As of recently I’ve become OK with being alone. As in single but, maybe not so ready to mingle. Seriously, just spending some time all on my own. To some of you, this might seem like the craziest thing you have read -- besides the amount of assignments you have listed in your planner due by the week’s end. Not having someone hitting you up with those constant lovey dovey texts can be, dare I say it, a relief. The realization that you do not need to be perpetually worrying over someone else’s well-being can be, dare I say it, nice. Extra weight brought on by a relationship can be so taxing, and sometimes, dare I say it, not worth it.
Of course, everyone longs to feel loved and important to someone else, and I am no exception in this category. But let me ask, what’s more rewarding than lovin’ yo’self? Honestly, I cannot say I have ever felt a better feeling than being able to say I am happywith who I am as an individual, and not only as someone’s girlfriend. To be satisfied with love from yourself, God, family, and friends is an amazing accomplishment and totally normal! “Yes, this sounds wonderful!” you are telling yourself, “But how do I do that?”
In my exploration of ridin’ solo thus far, here are some steps I’ve compiled to help get you there too:
- Let go of theideathat you need a man/boyfriend/significant other to be happy. Also, let go of the similar idea that if you don’t have one of the above, you have to be sad and in a continuous state of searching for one. At first it’ll be uncomfortable and take some getting used to, but it’s worth it, I promise. In reality, you do not need someone telling you, “you’re beautiful” to grasp that you are indeed beautiful. Do not allow your self-esteem to disintegrate at the thought of not having someone constantly there to bolster it. C’mon, you’re better than that and you know it.
- Do thingson your own. For real, go to the caf, go shopping, take a walk, workout, go to church, read a book, meditate, listen to music, drink wine or have a beer, watch Netflix. You could even sit in silence. I said things, as in any activity you might regularly do with someone else. This includes friends. No, Deborah is not allowed to join you on your walk, this is about you. How else will you have the time and silence to think about how calming spending time with yourself can be? To start, you may feel lost on what to do with yourself, but as time goes on, you’ll find yourself desperately looking forward to these pastimes you now enjoy independently.
- Build yourrelationshipwith God rather than with a partner. The word I’ve been saying you need to avoid (relationship), yes, now you need to work on it. No relationship, no matter how perfect it feels, is ever exempt from effort. Start searching for the bigger picture of your existence. Start finding answers to the ever-critical question concerning the meaning of life. Start expounding your purpose in this life. I realize I cannot assume you are all Christians, or followers of Christ. If you are not, you may consider that it could be a next step you are ready to take in your life. If not, that is cool too; I am just letting you in on what it has taken me to get to this point of serenity in my life.
- Twin-size beds are not exactly idealfor cuddling. My experiences have proven this to be very true on many different accounts. No one likes a snorer, a bed hog or a restless sleeper. Plus, who doesn’t love their space?
- Last, but certainly not least: take the time to learn about yourself and reflecton this life. It is a crazy one, we all are aware of that fact; but don’t be quick to forget it is our only one. Especially this point in our lives, where everything is being turned upside down and inside out. We will never be here again. It can genuinely feel like it is too much at times, while at the same time feeling like the most remarkable time too.

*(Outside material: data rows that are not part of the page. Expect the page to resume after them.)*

-- ==== Sys2Proof/Machine/Core.lean ====
section
/-! DEFINITION. The machine as the host's interface reads it. -/

def Sys2Proof.core : Host.Core :=
  { State := Sys2Proof.Machine.State, Fault := Sys2Proof.Machine.Fault, Refusal := Sys2Proof.Machine.Refusal,
    step := Sys2Proof.Machine.step, reset := Sys2Proof.Machine.State.reset }
end

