/-- Settles O28: every ADVANCE writes three fields only, and the decode fields pass through every ENCSTEP. -/
theorem encodeIgnoresTheDecodeFields : Obligations.EncodeIgnoresTheDecodeFields :=
  ⟨fun _ s _ hi h => exec_encode_keeps (P := s.ctx.AdvancedFrom) hi h (fun bit _ hc => hc.advance bit) rfl,
    fun xs c f p => ⟨encodeBits_withDecodeFields xs c f p, encodeContext_withDecodeFields xs c f p⟩⟩

/-! ### ENCB's checks and its effect (R114, R115) -/

/-- Settles O29: the cases of a buffer command, with R114's COUNT condition. -/
theorem encbRejects : Obligations.EncbRejects := by
  intro s hv
  obtain ⟨hcount, hin, hout, hranges⟩ := bufferCommand_cases (nin := s.encodeIn) (nout := s.encodeOut) hv
    (encodeCountBad s.bufferOperands) encodeCounts_nonneg (encodeGroups s.encodeOut.toNat)
  have hlegal : ¬ EncodeCountIllegal s → encodeCountBad s.bufferOperands = false := fun hc =>
    Bool.eq_false_iff.mpr ((encodeCountBad_iff s).not.mpr hc)
  refine ⟨fun hc => hcount ((encodeCountBad_iff s).mpr hc), fun hc => hin (hlegal hc), fun hc => hout (hlegal hc),
    fun hc hi ho => ?_⟩
  obtain ⟨hoverlap, hunbacked, -⟩ := hranges (hlegal hc) hi ho
  exact ⟨hoverlap, hunbacked⟩

/-- Settles O30: the trace of contexts and bits over all the samples, packed group by group by the encode loop. -/
theorem encbEncodesABuffer : Obligations.EncbEncodesABuffer := by
  intro s ha hwf
  obtain ⟨h8, hk, -⟩ := encodeAccepted_counts ha
  obtain ⟨-, -, hi, ho, -⟩ := id ha
  obtain ⟨⟨hin, -⟩, hout, -⟩ := ranges_in_space hi ho
  obtain ⟨hctx, hcode, hother⟩ := encodeGroups_spec hwf _ _ _ (encodeAccepted_disjoint ha)
  obtain ⟨c, b, h0, hstep, hlast, hbits⟩ :=
    encodeContext_trace (s.loadSamples s.inAddr (8 * s.encodeOut.toNat)) s.ctx
  rw [← hk, ← h8]
  refine ⟨_, c, b, execEncb_accepted ha, h0, fun j hj => ?_, fun g hg k hk8 => ?_, hother, hin, hout, ?_⟩
  · have hlen : j < (s.loadSamples s.inAddr (8 * s.encodeOut.toNat)).length := by rwa [loadSamples_length]
    obtain ⟨hb, hc⟩ := hstep j hlen
    rw [← loadSamples_getElem s _ _ hlen]
    exact ⟨by rw [hb, encodeBit_iff], hc⟩
  · rw [State.accept_mem, hcode g hg, codeByte_getLsbD (by simp; omega) (by simp; omega), List.getElem_take,
      List.getElem_drop, ← hbits (8 * g + k) (by simp; omega)]
  · rw [encodeGroups_eq, hctx, ← hlast, loadSamples_length]
    rfl

/-! ### Chunks (R118) -/

/-- The buffers and the RAM of `u` are those of `s`, and its ENCB's ranges lie within the ranges of ENCB in `s`. -/
structure EncodePart (s u : State) : Prop where
  inBase : u.inBase = s.inBase
  inLen : u.inLen = s.inLen
  outBase : u.outBase = s.outBase
  outLen : u.outLen = s.outLen
  ram : u.ram = s.ram
  inFirst : s.inOff.toInt ≤ u.inOff.toInt
  inLast : u.inOff.toInt + u.count.toInt ≤ s.inOff.toInt + s.count.toInt
  outFirst : s.outOff.toInt ≤ u.outOff.toInt
  outLast : u.outOff.toInt + u.count.toInt / 8 ≤ s.outOff.toInt + s.count.toInt / 8

theorem EncodePart.inInputRange {s u : State} (h : EncodePart s u) {a : Int} (ha : InInputRange u u.count.toInt a) :
    InInputRange s s.count.toInt a := by
  have hfirst := h.inFirst
  have hlast := h.inLast
  simp only [InInputRange, h.inBase] at ha ⊢
  omega

theorem EncodePart.inOutputRange {s u : State} (h : EncodePart s u) {a : Int}
    (ha : InOutputRange u (u.count.toInt / 8) a) : InOutputRange s (s.count.toInt / 8) a := by
  have hfirst := h.outFirst
  have hlast := h.outLast
  simp only [InOutputRange, h.outBase] at ha ⊢
  omega

/-- Part of an accepted ENCB is accepted, if its COUNT is legal and the context is there and not Shared. -/
theorem EncodePart.accepted {s u : State} (h : EncodePart s u) (ha : EncodeAccepted s) (hv : u.ctx.valid = true)
    (hc : ¬ EncodeCountIllegal u) (hs : ¬ SharedClients u) : EncodeAccepted u := by
  obtain ⟨-, -, hi, ho, hov, hun, -⟩ := ha
  refine ⟨hv, hc, fun hin => hi ?_, fun hout => ho ?_, ?_, ?_, hs⟩
  · have hfirst := h.inFirst
    have hlast := h.inLast
    simp only [InputOutOfBounds, h.inBase, h.inLen] at hin ⊢
    omega
  · have hfirst := h.outFirst
    have hlast := h.outLast
    simp only [OutputOutOfBounds, h.outBase, h.outLen] at hout ⊢
    omega
  · rintro ⟨a, hin, hout⟩
    exact hov ⟨a, h.inInputRange hin, h.inOutputRange hout⟩
  · rintro ⟨a, hrange, hb⟩
    rw [IsBacked, h.ram] at hb
    exact hun ⟨a, hrange.imp h.inInputRange h.inOutputRange, hb⟩

/-- An accepted ENCB of `8k` samples runs the encode loop over `k` groups. -/
theorem execEncb_groups {s : State} (ha : EncodeAccepted s) {k : Nat} (hn : s.count.toInt = (8 * k : Nat)) :
    exec .encb s = .next (encodeGroups k s.inAddr s.outAddr s).accept := by
  obtain ⟨h8, -, -⟩ := encodeAccepted_counts ha
  have hk : s.encodeOut.toNat = k := by omega
  rw [execEncb_accepted ha, hk]

/-- The state with another COUNT. -/
def State.withCount (s : State) (n : Nat) : State := { s with count := BitVec.ofNat 32 n }

@[simp] theorem State.withCount_inOff (s : State) (n : Nat) : (s.withCount n).inOff = s.inOff := rfl
@[simp] theorem State.withCount_outOff (s : State) (n : Nat) : (s.withCount n).outOff = s.outOff := rfl

/-- The state `u` for the next chunk of `s`: another COUNT, and the offsets of `s` past `n` samples and their code. -/
def State.nextChunk (s u : State) (n m : Nat) : State :=
  { u with
    count := BitVec.ofNat 32 m, inOff := s.inOff + BitVec.ofNat 32 n, outOff := s.outOff + BitVec.ofNat 32 (n / 8) }

section Chunks

/-! Here `s` is the state of an accepted ENCB, and `u` the state after an ENCB over its first samples. -/

variable {s u : State} {k₁ k₂ : Nat}

theorem encodeAccepted_offsets_nonneg (ha : EncodeAccepted s) : 0 ≤ s.inOff.toInt ∧ 0 ≤ s.outOff.toInt := by
  obtain ⟨-, -, hi, ho, -⟩ := ha
  simp only [InputOutOfBounds, OutputOutOfBounds, not_or, not_lt] at hi ho
  exact ⟨hi.1, ho.1⟩

theorem firstChunk_accepted (ha : EncodeAccepted s) (hn : s.count.toInt = (8 * (k₁ + k₂) : Nat)) (hk : 0 < k₁) :
    EncodeAccepted (s.withCount (8 * k₁)) := by
  have hlt := BitVec.toInt_lt (x := s.count)
  have hcount : (s.withCount (8 * k₁)).count.toInt = (8 * k₁ : Nat) := toInt_ofNat_of_lt (by omega)
  have hpart : EncodePart s (s.withCount (8 * k₁)) :=
    { inBase := rfl, inLen := rfl, outBase := rfl, outLen := rfl, ram := rfl
      inFirst := le_refl s.inOff.toInt
      inLast := by rw [hcount, hn, State.withCount_inOff]; omega
      outFirst := le_refl s.outOff.toInt
      outLast := by rw [hcount, hn, State.withCount_outOff]; omega }
  have hcountLegal : ¬ EncodeCountIllegal (s.withCount (8 * k₁)) := by simp only [EncodeCountIllegal]; omega
  obtain ⟨hv, -, -, -, -, -, hs⟩ := id ha
  exact hpart.accepted ha hv hcountLegal hs
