/-- A frame that a port cannot take is discarded and counted (R132). -/
def State.countTrafficFull (s : State) (p : Port) : State :=
  s.modifyPort p fun q => { q with trafficFull := satAdd Config.counterLimit q.trafficFull }

/-- A frame offered to a port's traffic queue (R132); an idle transmitter takes it at once (R133). -/
def State.offerTraffic (s : State) (p : Port) (f : BackboneFrame) : State :=
  if s.params.inUse p && decide ((s.port p).traffic.length < Config.trafficDepth) then
    (s.modifyPort p fun q => { q with traffic := q.traffic ++ [f] }).arbitrate p
  else s.countTrafficFull p

/-- A frame this station originates, offered to the port toward its destination; none leads to the own number. -/
def State.sendToward (s : State) (dest : Nat) (payload : Payload) : State :=
  match portToward s.params.station dest with
  | some p => s.offerTraffic p (s.originate dest payload)
  | none => s

/-- A NOTE toward dispatch, offered to the OUTBYE port (R112, R131). -/
def State.sendNote (s : State) (car number : Nat) (outcome : NoteOutcome) : State :=
  s.offerTraffic .outbye (s.originate Config.gateway (.note car number outcome s.params.station))

/-- The NOTE of a message that leaves its list: only for a DISPATCH message with its receipt flag set (R112). -/
def State.noteFor (s : State) (car : Nat) (source : Source) (receipt : Bool) (outcome : NoteOutcome) : State :=
  match source with
  | .host => s
  | .dispatch number => if receipt then s.sendNote car number outcome else s

/-! ## Cells of the Turn Plan (R58 to R64) -/

/-- The place of a cell in the table. -/
def cellIndex (slot phase : Nat) : Nat := (slot - 3) * 8 + phase

/-- The holding of the cell at a turn slot and a phase (R58). -/
def State.cell (s : State) (slot phase : Nat) : Option CellHolding :=
  if 3 ≤ slot ∧ slot ≤ 31 ∧ phase < 8 then (s.cells[cellIndex slot phase]?).getD none else none

/-- Whether the cell at a turn slot and a phase is free. -/
def State.cellFree (s : State) (slot phase : Nat) : Bool := (s.cell slot phase).isNone

/-- A cell given to a record in a role. -/
def State.giveCell (s : State) (slot phase : Nat) (h : CellHolding) : State :=
  { s with cells := s.cells.setIfInBounds (cellIndex slot phase) (some h) }

/-- The phases at which a turn holds its cells (R59). -/
def Turn.phases (t : Turn) : List Nat :=
  (List.range (8 / t.period.cycles)).map fun k => t.phase + k * t.period.cycles

/-- The places of a period, in the order of the search (R60). -/
def placesOf (p : Period) : List Turn :=
  (List.range 29).flatMap fun s => (List.range p.cycles).map fun f => { slot := s + 3, period := p, phase := f }

/-- Whether every cell of a turn is free. -/
def State.placeFree (s : State) (t : Turn) : Bool := t.phases.all fun f => s.cellFree t.slot f

/-- The first free place of a period (R60). -/
def State.findPlace (s : State) (p : Period) : Option Turn := (placesOf p).find? s.placeFree

/-- The turn that an allocation grants: the first free place of the first period, from the one asked up, that has one
(R61). -/
def State.findTurn (s : State) (p : Period) : Option Turn := p.andLonger.findSome? s.findPlace

/-- The cells of a turn given to a record in a role. -/
def State.giveTurnCells (s : State) (i : Fin 48) (t : Turn) (role : CellRole) : State :=
  t.phases.foldl (fun s f => s.giveCell t.slot f { holder := i, role := role }) s

/-- The cells that a test picks are freed; a freeing ends an active PLAN_FULL (R48, R64). -/
def State.freeCellsWhere (s : State) (test : CellHolding → Bool) : State :=
  if s.cells.toList.any (Option.any test) then
    { s with cells := s.cells.map fun c => if Option.any test c then none else c }.reportCause .planFull false
  else s

/-- Every cell of a record is freed (R64). -/
def State.freeCellsOf (s : State) (i : Fin 48) : State := s.freeCellsWhere fun h => h.holder == i

/-- The cells of a record in one role are freed. -/
def State.freeRoleOf (s : State) (i : Fin 48) (role : CellRole) : State :=
  s.freeCellsWhere fun h => h.holder == i && h.role == role

/-- A retune in progress is cancelled: its PENDING cells are freed and no reason is raised (R73). -/
def State.cancelRetune (s : State) (i : Fin 48) : State :=
  (s.freeRoleOf i .pending).modifyRecord i fun r => { r with retune := none }

/-! ## The message pool and the lists (R104, R105, R113) -/

/-- The buffer that the next message takes: the lowest free one. Which one it is cannot be observed (R104; entry 11). -/
def State.freeBuffer (s : State) : Option (Fin 64) := (List.finRange 64).find? fun b => (s.pool[b]).isNone

/-- A message put in a buffer, or a buffer made free; the number of free buffers is reported (R104). -/
def State.setBuffer (s : State) (b : Fin 64) (m : Option Message) : State :=
  { s with pool := s.pool.set b m }.reportPool

/-- Whether a listed message was placed from a TRANSFER (R105). -/
def State.isTransferred (s : State) (b : Fin 64) : Bool :=
  match s.pool[b] with
  | some m => m.placement == .transferred
  | none => false

/-- A list with a new handle: a local post joins its end; a transferred message goes after the transferred messages
and before the first local post (R105). -/
def State.insertHandle (s : State) (list : List (Fin 64)) (b : Fin 64) : Placement → List (Fin 64)
  | .posted => list ++ [b]
  | .transferred => list.takeWhile s.isTransferred ++ b :: list.dropWhile s.isTransferred

/-- Whether a record's list and the pool have room for one more message (R106, R146). -/
def State.hasRoom (s : State) (i : Fin 48) : Bool :=
  decide ((s.record i).messages.length < s.params.recordLimit) && s.freeBuffer.isSome

/-- A message placed on its target's list in the lowest free buffer. -/
def State.placeMessage (s : State) (m : Message) : State :=
  match s.freeBuffer with
  | some b =>
      (s.modifyRecord m.target fun r => { r with messages := s.insertHandle r.messages b m.placement }).setBuffer b (some m)
  | none => s

/-- A message taken off its list, its buffer freed (R111). -/
def State.removeMessage (s : State) (i : Fin 48) (b : Fin 64) : State :=
  (s.modifyRecord i fun r => { r with messages := r.messages.erase b, inFlight := none }).setBuffer b none

/-- One buffer of a list that is being freed, with its NOTE DROPPED when notes are sent (R113). -/
def State.freeListed (notes : Bool) (car : Nat) (s : State) (b : Fin 64) : State :=
  match s.pool[b] with
  | some m => if notes then (s.setBuffer b none).noteFor car m.source m.receipt .dropped else s.setBuffer b none
  | none => s

/-- A record's messages are freed in list order, with NOTE DROPPED unless the cause is TAKEN (R113). -/
def State.freeMessages (s : State) (i : Fin 48) (notes : Bool) : State :=
  ((s.record i).messages.foldl (State.freeListed notes (s.record i).carId) s).modifyRecord i
    fun r => { r with messages := [], inFlight := none }

/-! ## Sweep marks (R158 to R162) -/

/-- Whether a sweep is in progress, RUNNING or HALTED (R156). -/
def State.sweepInProgress (s : State) : Bool := s.sweep.state == .running || s.sweep.state == .halted

/-- The records whose mark is MARKED, as {index, car ID} in index order (R162, R164). -/
def State.markedList (s : State) : List SweepEntry :=
  (allRecords.filter fun i => (s.record i).mark == .marked).map fun i => { record := i, carId := (s.record i).carId }

/-- A sweep ends COMPLETE: its result record is made up and SWEEP_ENDED becomes pending (R162). -/
def State.endSweep (s : State) (outcome : SweepOutcome) : State :=
  { s with
    sweep :=
      { s.sweep with
        state := .complete, haltPending := false, deadline := 0, closeEntry := false,
        result := some
          { outcome := outcome, first := s.sweep.first, last := s.sweep.last, marked := s.sweep.marked,
            answered := s.sweep.answered, left := s.sweep.left, entered := s.sweep.entered, used := s.sweep.used,
            unanswered := s.markedList } },
    host := { s.host with sweepEnded := true } }

/-- A sweep in progress with no record MARKED ends with ALL_ACCOUNTED (R162). -/
def State.endIfAccounted (s : State) : State :=
  if s.sweepInProgress && s.markedList.isEmpty then s.endSweep .allAccounted else s

/-- A MARKED record that leaves while a sweep is in progress takes the mark LEFT (R159). -/
def State.markLeft (s : State) (i : Fin 48) : State :=
  if s.sweepInProgress && (s.record i).mark == .marked then
    ({ s with sweep := { s.sweep with left := s.sweep.left + 1 } }.modifyRecord i
      fun r => { r with mark := .left }).endIfAccounted
  else s

/-- A MARKED record whose exchange is MATCHED while the sweep is RUNNING is credited (R158). -/
def State.creditSweep (s : State) (i : Fin 48) : State :=
  if s.sweep.state == .running && (s.record i).mark == .marked then
    ({ s with sweep := { s.sweep with answered := s.sweep.answered + 1 } }.modifyRecord i
      fun r => { r with mark := .answered }).endIfAccounted
  else s

/-- A car that joins the roster while the sweep is RUNNING is counted as entered (R160). -/
def State.countEntered (s : State) : State :=
  if s.sweep.state == .running then { s with sweep := { s.sweep with entered := satAdd 255 s.sweep.entered } } else s

/-! ## Tags (R28) -/

/-- Whether a record that is not FREE holds a tag. -/
def State.tagHeld (s : State) (tag : Nat) : Bool :=
  s.roster.records.toList.any fun r => r.contact != .free && r.tag == some tag

/-- The tag after a tag, from 255 to 1. -/
def nextTag (tag : Nat) : Nat := if tag < 255 then tag + 1 else 1

/-- The counter advanced over every tag that is held; at most 48 are, so 49 steps reach one that is not (R28). -/
def State.advanceTag (s : State) : Nat → Nat → Nat
  | 0, tag => tag
  | fuel + 1, tag => if s.tagHeld tag then s.advanceTag fuel (nextTag tag) else tag

/-- A new tag given to a record that is not FREE: the counter's value, after which the counter advances (R28). -/
def State.giveTag (s : State) (i : Fin 48) : State :=
  let t := s.modifyRecord i fun r => { r with tag := some s.roster.tagCounter }
  { t with roster := { t.roster with tagCounter := t.advanceTag 49 (nextTag s.roster.tagCounter) } }

/-! ## Summons, grants and handover contexts -/

/-- The end of a summons: the context is cleared, the count falls, and SUMMON_ENDED is raised (R90). -/
def State.endSummon (s : State) (i : Fin 48) (outcome : SummonOutcome) : State :=
  if (s.record i).summoned then
    ({ s with roster := { s.roster with summonCount := s.roster.summonCount - 1 } }.modifyRecord i
      fun r => { r with summoned := false }).offerReason i (.summonEnded outcome)
  else s

/-- A summon context attached, which adds 1 to the summon count (R88). -/
def State.attachSummon (s : State) (i : Fin 48) : State :=
  { s with roster := { s.roster with summonCount := s.roster.summonCount + 1 } }.modifyRecord i
    fun r => { r with summoned := true }

/-- A record's grant withdrawn from the grant list (R53). -/
def State.withdrawGrant (s : State) (i : Fin 48) : State :=
  { s with air := { s.air with grants := s.air.grants.filter fun j => j != i } }

/-- A grant placed; a record has at most one in the list (R53). -/
def State.placeGrant (s : State) (i : Fin 48) : State :=
  if s.air.grants.any (fun j => j == i) then s else { s with air := { s.air with grants := s.air.grants ++ [i] } }

/-- A record's handover context dropped without a frame. The origin station is left as it is, whatever closed the context
(DESIGN CHOICE, entry 31). -/
def State.dropContext (s : State) (i : Fin 48) : State := s.modifyRecord i fun r => { r with handover := none }

/-- A CLAIMING context of a record dropped without a frame (R34, R56, R91). -/
def State.dropClaim (s : State) (i : Fin 48) : State :=
  match (s.record i).handover with
  | some c => if c.role == .claiming then s.dropContext i else s
  | none => s

/-- The deadline of a context set now (R138). -/
def State.deadlineNow (s : State) : Nat := s.clock + s.params.handoverTimeout

/-- The arbiter of the port toward a peer looks for a frame: one has become due (R133). -/
def State.arbitrateToward (s : State) (peer : Nat) : State :=
  match portToward s.params.station peer with
  | some p => s.arbitrate p
  | none => s

/-- A context given to a record, with its first frame due (R49, R143). -/
def State.openContext (s : State) (i : Fin 48) (role : HandoverRole) (peer : Nat) (claimLevel : Option Nat) : State :=
  (s.modifyRecord i fun r =>
    { r with
      handover := some
        { role := role, peer := peer, tries := 1, deadline := s.deadlineNow, due := true, claimLevel := claimLevel } }
    ).arbitrateToward peer
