-- ==== Sys2Proof/Machine/Clock.lean ====
section
/-! DEFINITION. The passing of time on the part's millisecond timers. -/

namespace Sys2Proof.Machine

/-- One millisecond on a port's timers: a port in use runs its HELLO timer, which stands at 250 ms until its expiry is
taken, and its silence timer, which measures up to 1000 ms (R123, R125); an unused port's timers are stopped (R122). -/
def PortState.passMillisecond (q : PortState) (inUse : Bool) : PortState :=
  if inUse then { q with helloTimer := satAdd 250 q.helloTimer, silence := satAdd 1000 q.silence } else q

/-- One millisecond on the Handover Controller's timer and the ports' timers; RESET_N holds them (R166). -/
def State.passMillisecond (s : State) : State :=
  if s.resetHeld then s
  else
    { s with
      clock := s.clock + 1,
      ports :=
        { inbye := s.ports.inbye.passMillisecond s.params.inbyeUse,
          outbye := s.ports.outbye.passMillisecond s.params.outbyeUse } }

end Sys2Proof.Machine
end

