/-- A PRESENT record whose exchange in its own turn counted a miss and left the miss count at or above the lapse limit
lapses (R80 to R82, R85): its cells are freed, its turn and any retune are gone, even when that try was the retune's third
(R70), and it is PAGING with the page limit as its count and the reason LAPSED. A GRANTED record whose grant misses reach
the grant limit ends its grant (R55, R56): its summons fails, its claim is dropped, and it is FREE with RETIRED, or DORMANT
with DORMANT when it is pinned; one made FREE sends NOTE DROPPED for each receipt-flagged DISPATCH message on its list, in
list order (R39, R113). Where the POLL of such an exchange carried a message (R111), its attempt is counted first, or the
message is dropped with DROPPED and NOTE DROPPED, and the lapse follows. That a grant miss at the limit leaves the count
there is the model's choice, entry 29, and that the findings are taken in this order, so that DROPPED is the soft fault
left, is entry 5. -/
def Obligations.LapsesEndTheTurn : Prop :=
  (∀ (s : State) (k : Fin 32) (x : Exchange) (r : Record) (soft : Option SoftFault) (mismatches : Nat),
     s.endsExchange k x → x.role = .turn → x.poll.message = none → s.missedBy x soft mismatches →
     r = s.record x.record → r.contact = .present → r.hard = none →
     s.params.lapseLimit ≤ (r.missed s.params .turn).1 →
     ∃ t, exec .slotEnd s = .next t ∧
       t.record x.record =
         { r with missCount := (r.missed s.params .turn).1, mismatchCount := mismatches, soft := soft, contact := .paging,
                  turn := none, retune := none, pageCount := s.params.pageLimit } ∧
       s.told t x.record .lapsed ∧ (∀ j, j ≠ x.record → t.record j = s.record j) ∧
       (∀ c : Fin 232, t.cells[c] = if heldBy x.record s.cells[c] then none else s.cells[c]) ∧
       s.planFreed t (heldBy x.record) ∧ s.onlyClasses t [.planFull, .airCheck] ∧
       t.air.grants = s.air.grants ∧ t.roster.summonCount = s.roster.summonCount ∧ t.sweep.left = s.sweep.left ∧
       t.pool = s.pool ∧ t.ports = s.ports ∧ t.inbound = s.inbound) ∧
  (∀ (s : State) (k : Fin 32) (x : Exchange) (r : Record) (soft : Option SoftFault) (mismatches : Nat),
     s.endsExchange k x → x.role = .turn → x.poll.message = none → x.poll.retune = none →
     s.missedBy x soft mismatches → r = s.record x.record → r.contact = .granted → r.hard = none →
     s.params.grantLimit ≤ (r.missed s.params .turn).2 →
     (r.pinned = false → ∃ t, exec .slotEnd s = .next t ∧ s.recordFreed t x.record ∧ s.notesDropped t x.record ∧
       t.air.grants = s.air.grants.filter (fun j => j != x.record) ∧ s.told t x.record .retired ∧
       (r.summoned = true → s.told t x.record (.summonEnded .failed))) ∧
     (r.pinned = true → ∃ t, exec .slotEnd s = .next t ∧
       t.record x.record =
         { r with
           missCount := (r.missed s.params .turn).1, grantMisses := (r.missed s.params .turn).2,
           mismatchCount := mismatches, soft := soft, contact := .dormant, turn := none, retune := none, pageCount := 0,
           lastHanding := none, summoned := false,
           handover := r.handover.bind fun c => if c.role = .claiming then none else some c } ∧
       s.told t x.record .dormant ∧ (r.summoned = true → s.told t x.record (.summonEnded .failed)) ∧
       t.roster.summonCount = s.roster.summonCount - (if r.summoned then 1 else 0) ∧
       t.roster.pinnedCount = s.roster.pinnedCount ∧ (∀ j, j ≠ x.record → t.record j = s.record j) ∧
       (∀ c : Fin 232, t.cells[c] = if heldBy x.record s.cells[c] then none else s.cells[c]) ∧
       s.planFreed t (heldBy x.record) ∧ s.onlyClasses t [.planFull, .airCheck] ∧
       t.air.grants = s.air.grants.filter (fun j => j != x.record) ∧ t.sweep.left = s.sweep.left ∧
       t.pool = s.pool ∧ t.ports = s.ports ∧ t.inbound = s.inbound)) ∧
  (∀ (s : State) (k : Fin 32) (x : Exchange) (r tried : Record) (soft : Option SoftFault) (mismatches : Nat)
     (b : Fin 64) (m : Message) (dropped : Bool), s.endsExchange k x → x.role = .turn → s.missedBy x soft mismatches →
     r = s.record x.record → r.hard = none → x.poll.message ≠ none → r.inFlight = some b → b ∈ r.messages →
     s.pool[b] = some m → dropped = decide (s.params.attemptLimit ≤ m.tried.attempts) →
     tried = { r.tried s.params b dropped with
               mismatchCount := mismatches, soft := if dropped then some .dropped else soft } →
     (r.contact = .present → s.params.lapseLimit ≤ tried.missCount → ∃ t, exec .slotEnd s = .next t ∧
       s.turnLost t x.record b m dropped ∧
       ({ tried with contact := .paging, turn := none, retune := none,
                     pageCount := s.params.pageLimit } : Record).sameButSent (t.record x.record) ∧
       s.told t x.record .lapsed ∧ t.air.grants = s.air.grants ∧ t.roster.summonCount = s.roster.summonCount) ∧
     (r.contact = .granted → s.params.grantLimit ≤ tried.grantMisses → x.poll.retune = none →
       (r.pinned = false → ∃ t, exec .slotEnd s = .next t ∧ s.recordFreed t x.record ∧
         (s.poolConsistent → s.transmittersServed → t.ports = (s.noteEachDropped r.carId
           (if dropped then m :: s.listed { r with messages := r.messages.erase b } else s.listed r)).ports) ∧
         t.air.grants = s.air.grants.filter (fun j => j != x.record) ∧ s.told t x.record .retired ∧
         (dropped = true → s.told t x.record .softFault) ∧
         (r.summoned = true → s.told t x.record (.summonEnded .failed))) ∧
       (r.pinned = true → ∃ t, exec .slotEnd s = .next t ∧ s.turnLost t x.record b m dropped ∧
         ({ tried with
            contact := .dormant, turn := none, retune := none, pageCount := 0, lastHanding := none, summoned := false,
            handover := r.handover.bind fun c => if c.role = .claiming then none else some c } : Record).sameButSent
           (t.record x.record) ∧
         s.told t x.record .dormant ∧ (r.summoned = true → s.told t x.record (.summonEnded .failed)) ∧
         t.air.grants = s.air.grants.filter (fun j => j != x.record) ∧
         t.roster.summonCount = s.roster.summonCount - (if r.summoned then 1 else 0) ∧
         t.roster.pinnedCount = s.roster.pinnedCount)))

Hardships bring out people’s true character, not omitting your own. During the time you spend by yourself, truly think about the path you are taking in life. It can be scary, but now is the time to change it if need be. If you find that you are confident in where life is taking you, carry on. Either way, learn something about yourself and cherish this time.
If you are currently happy in a relationship, don’t go breaking up with your significant other the second you click out of this link. That is not at all what I am asking you to do. But even during a solid relationship a person needs their space. It is still a possibility to take a couple hours a week to spend solo (this includes putting down the cell phones, laptops, iPods, etc.), regardless of your status. Doing this has even been proven to decrease chances of depression and enhance your other relationships. There is a fine line between being lonely, and being alone.
If you are single now, I am also not saying you should stay that way forever, if that’s not what you want. But you need to love yourself before anyone else can. Being uncomfortable in your own skin will only lead to undesired stresses in any relationship you become a part of. Because relationships end (usually), and if you are not already in the state to be OK on your own, it will make it that much harder for you.
Some people may not be ready to be on their own, but I challenge you, to challenge yourself, if this is something you can do. Deep down I hope this helps you to really be OK with being alone sometimes. That it also makes you realize you are an adequate comrade in and of yourself. I think Lynyrd Skynyrd said it best in their song, “Simple Man”.
“You’ll find a (wo)man and you’ll find love,
And don’t forget there is someone up above.
Be a simple kind of (wo)man
And be something you love and understand.
All that you need is in your soul,
All I want for you is to be satisfied.”